→ **Task statement**
Each line from the one holding "else if d.cmpAccept" through the final line of the data below is to be given again exactly, and no other line is to appear.

Collected data entries

/-- The blob of a context (Table 16.4). In the trailer the held bytes stand in TRL; header bits that do not fit BITBUF
stand in the LENS area. -/
def blobOf (c : CmpCtx) : Bytes :=
  let trl := if c.phase = 5 then (packBits 8 c.bits).1 else []
  let pend := if c.phase = 5 then [] else c.bits
  let long := decide (63 < pend.length)
  let buf := pend.take 63
  let lens := if long then (List.range 320).map fun i => (Config.blobLens pend i).toNat
    else c.lens ++ List.replicate (320 - c.lens.length) 0
  let head := leBytes 4 0x5A34584F ++ leBytes 2 1 ++ leBytes 1 c.st ++ leBytes 1 c.wrap ++ leBytes 8 c.tin ++ leBytes 8 c.tout ++
    leBytes 4 c.check ++ leBytes 2 c.win.length ++ leBytes 2 c.winPos ++ leBytes 1 c.phase ++
    leBytes 1 ((if c.bfinal then 1 else 0) + 2 * c.btype) ++ leBytes 1 buf.length ++ leBytes 1 trl.length ++
    leBytes 2 c.copyLen ++ leBytes 2 c.copyDist ++ leBytes 8 (natOf buf) ++ trl ++ List.replicate (8 - trl.length) 0 ++
    List.replicate 200 0 ++ lens.map (BitVec.ofNat 8) ++ List.replicate 1468 0
  let win := blobWin c
  head ++ leBytes 4 (crc32 (head ++ win)) ++ win

/-- The fields of a blob lie in their ranges and agree with STATE (R345). -/
def blobOk (b : Bytes) : Bool :=
  let f (o n : Nat) : Nat := leNat (slice b o n)
  let zero (o n : Nat) : Bool := (slice b o n).all (· == 0)
  let st := f 6 1
  let ph := f 0x20 1
  let lenOk := (slice b 0x100 320).all fun x => x.toNat < 16
  let nb := f 0x22 1
  let nt := f 0x23 1
  let cl := f 0x24 2
  let cd := f 0x26 2
  b.length == 34816 && f 0 4 == 0x5A34584F && f 4 2 == 1 && f 0x7FC 4 == crc32 (b.take 0x7FC ++ b.drop 0x800) &&
    decide (st ≤ 2) && decide (f 7 1 ≤ 2) && decide (f 0x1C 2 ≤ 32768) && decide (f 0x1E 2 ≤ 32767) && decide (ph ≤ 5) &&
    decide (f 0x21 1 < 8) && decide (nb ≤ 63) && decide (nt ≤ 7) && decide (f 0x28 8 < 2 ^ nb) && zero (0x30 + nt) (8 - nt) &&
    zero 0x38 200 && zero 0x240 1468 && lenOk &&
    (match st with
     | 0 => zero 8 0xF8 && zero 0x100 320 && zero 0x800 32768
     | 1 => zero 0x20 24 && zero 0x100 320
     | _ => decide (cd ≤ 32768) && (ph == 5 || nt == 0) && (ph != 5 || nb == 0) && (ph == 2 || decide (cl ≤ 258)) &&
        (ph == 4 || cd == 0) && (ph == 2 || ph == 4 || cl == 0))

/-- The context of a blob. -/
def blobCtx (b : Bytes) : CmpCtx :=
  let f (o n : Nat) : Nat := leNat (slice b o n)
  let lens := (slice b 0x100 320).map (·.toNat)
  let buf := bitsOf (f 0x22 1) (f 0x28 8)
  let ph := f 0x20 1
  let p := f 0x1E 2
  let w := b.drop 0x800
  let bits := if ph = 5 then unpack (slice b 0x30 (f 0x23 1))
    else if (ph = 0 ∨ ph = 3) ∧ lens.any (· != 0) then Config.blobBits lens buf else buf
  { st := f 6 1, wrap := f 7 1, tin := f 8 8, tout := f 0x10 8, check := f 0x18 4,
    win := lastN (f 0x1C 2) (w.drop p ++ w.take p), winPos := p, phase := ph,
    bfinal := bit (f 0x21 1) 0, btype := f 0x21 1 / 2 % 4, bits := bits, copyLen := f 0x24 2, copyDist := f 0x26 2,
    lens := if ph = 4 then lens else [] }

/-! ### Running a job -/

/-- A job is accepted and begins (R335): a new stream clears its context, a compression stream puts out its header, a save
writes its blob, the others ask for input. -/
def cmpBegin (j : CmpJob) (d : Dev) : Dev :=
  let k := ctxOf j.ring
  let x := d.ring j.ring
  let d := d.setRing j.ring { x with taken := x.taken.modify ((j.cnt + 65536 - x.cons) % 65536) fun y => { y with begun := true } }
  let d := d.cmpMod fun m => { m with last := j.ring }
  match j.op with
  | 3 =>
    let (_, _, d) := cmpPut j (blobOf (d.cx k)) d
    setJob { j with used := 34816, made := 34816, fin := some 0 } d
  | 4 => cmpAsk 34816 (setJob j d)
  | op =>
    let d := if j.first then setCx k (cxFirst op j.wrap) d else d
    if op ≠ 2 ∧ j.first then
      let h := wrapHeader j.wrap
      let (j, ok, d) := cmpPut j h d
      if ok then cmpAsk 32768 (setJob { j with bMade := j.made } (setCx k { d.cx k with tout := (d.cx k).tout + h.length } d))
      else setJob { j with fin := some 7 } (setCx k {} d)
    else cmpAsk 32768 (setJob j d)

/-- The engine takes its next job if that job's OP is op (R334, R335, R343, R344). -/
def cmpTake (op : Nat) (d : Dev) : Dev :=
  if d.rd CMP_STATUS.RUN ≠ 2 ∨ d.cmp.job.isSome then d
  else match d.nextJob with
    | none => d
    | some (r, cnt, y) =>
      let j := cmpJobOf r cnt ((d.ringFn r).getD 0) y
      if j.op ≠ op ∧ j.op ≤ 4 then d
      else if !d.cmpAvail then cmpReturn r cnt 6 (d.cmpMod fun m => { m with last := r })
      else if d.cmpAccept j y then cmpBegin j d
      else cmpReturn r cnt 5 (d.cmpMod fun m => { m with last := r })

/-- Input of the running job arrives. -/
def cmpData (r cnt off : Nat) (bs : Bytes) (d : Dev) : Dev :=
  match d.cmp.job with
  | some j =>
    if j.ring = r ∧ j.cnt = cnt then
      let ps := j.pieces ++ [(off, bs)]
      let rec absorb : Nat → Nat → Bytes → List (Nat × Bytes) → Nat × Bytes × List (Nat × Bytes)
        | 0, h, i, ps => (h, i, ps)
        | n + 1, h, i, ps =>
          match ps.find? (fun p => p.1 == h && !p.2.isEmpty) with
          | some p => absorb n (h + p.2.length) (i ++ p.2) (ps.erase p)
          | none => (h, i, ps)
      let (h, i, ps) := absorb ps.length j.have_ j.inp ps
      d.cmpMod fun m => { m with job := some { j with pieces := ps, have_ := h, inp := i } }
    else d
  | none => d

/-- A stored block at a bit position (R338). -/
def storedBits (final : Bool) (at_ : Nat) (block : Bytes) : List Bool :=
  [final, false, false] ++ padBits (at_ + 3) ++ bitsOf 16 block.length ++ bitsOf 16 (65535 - block.length) ++ unpack block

→ **Written response**
      else if d.cmpAccept j y then cmpBegin j d
      else cmpReturn r cnt 5 (d.cmpMod fun m => { m with last := r })

/-- Input of the running job arrives. -/
def cmpData (r cnt off : Nat) (bs : Bytes) (d : Dev) : Dev :=
  match d.cmp.job with
  | some j =>
    if j.ring = r ∧ j.cnt = cnt then
      let ps := j.pieces ++ [(off, bs)]
      let rec absorb : Nat → Nat → Bytes → List (Nat × Bytes) → Nat × Bytes × List (Nat × Bytes)
        | 0, h, i, ps => (h, i, ps)
        | n + 1, h, i, ps =>
          match ps.find? (fun p => p.1 == h && !p.2.isEmpty) with
          | some p => absorb n (h + p.2.length) (i ++ p.2) (ps.erase p)
          | none => (h, i, ps)
      let (h, i, ps) := absorb ps.length j.have_ j.inp ps
      d.cmpMod fun m => { m with job := some { j with pieces := ps, have_ := h, inp := i } }
    else d
  | none => d

/-- A stored block at a bit position (R338). -/
def storedBits (final : Bool) (at_ : Nat) (block : Bytes) : List Bool :=
  [final, false, false] ++ padBits (at_ + 3) ++ bitsOf 16 block.length ++ bitsOf 16 (65535 - block.length) ++ unpack block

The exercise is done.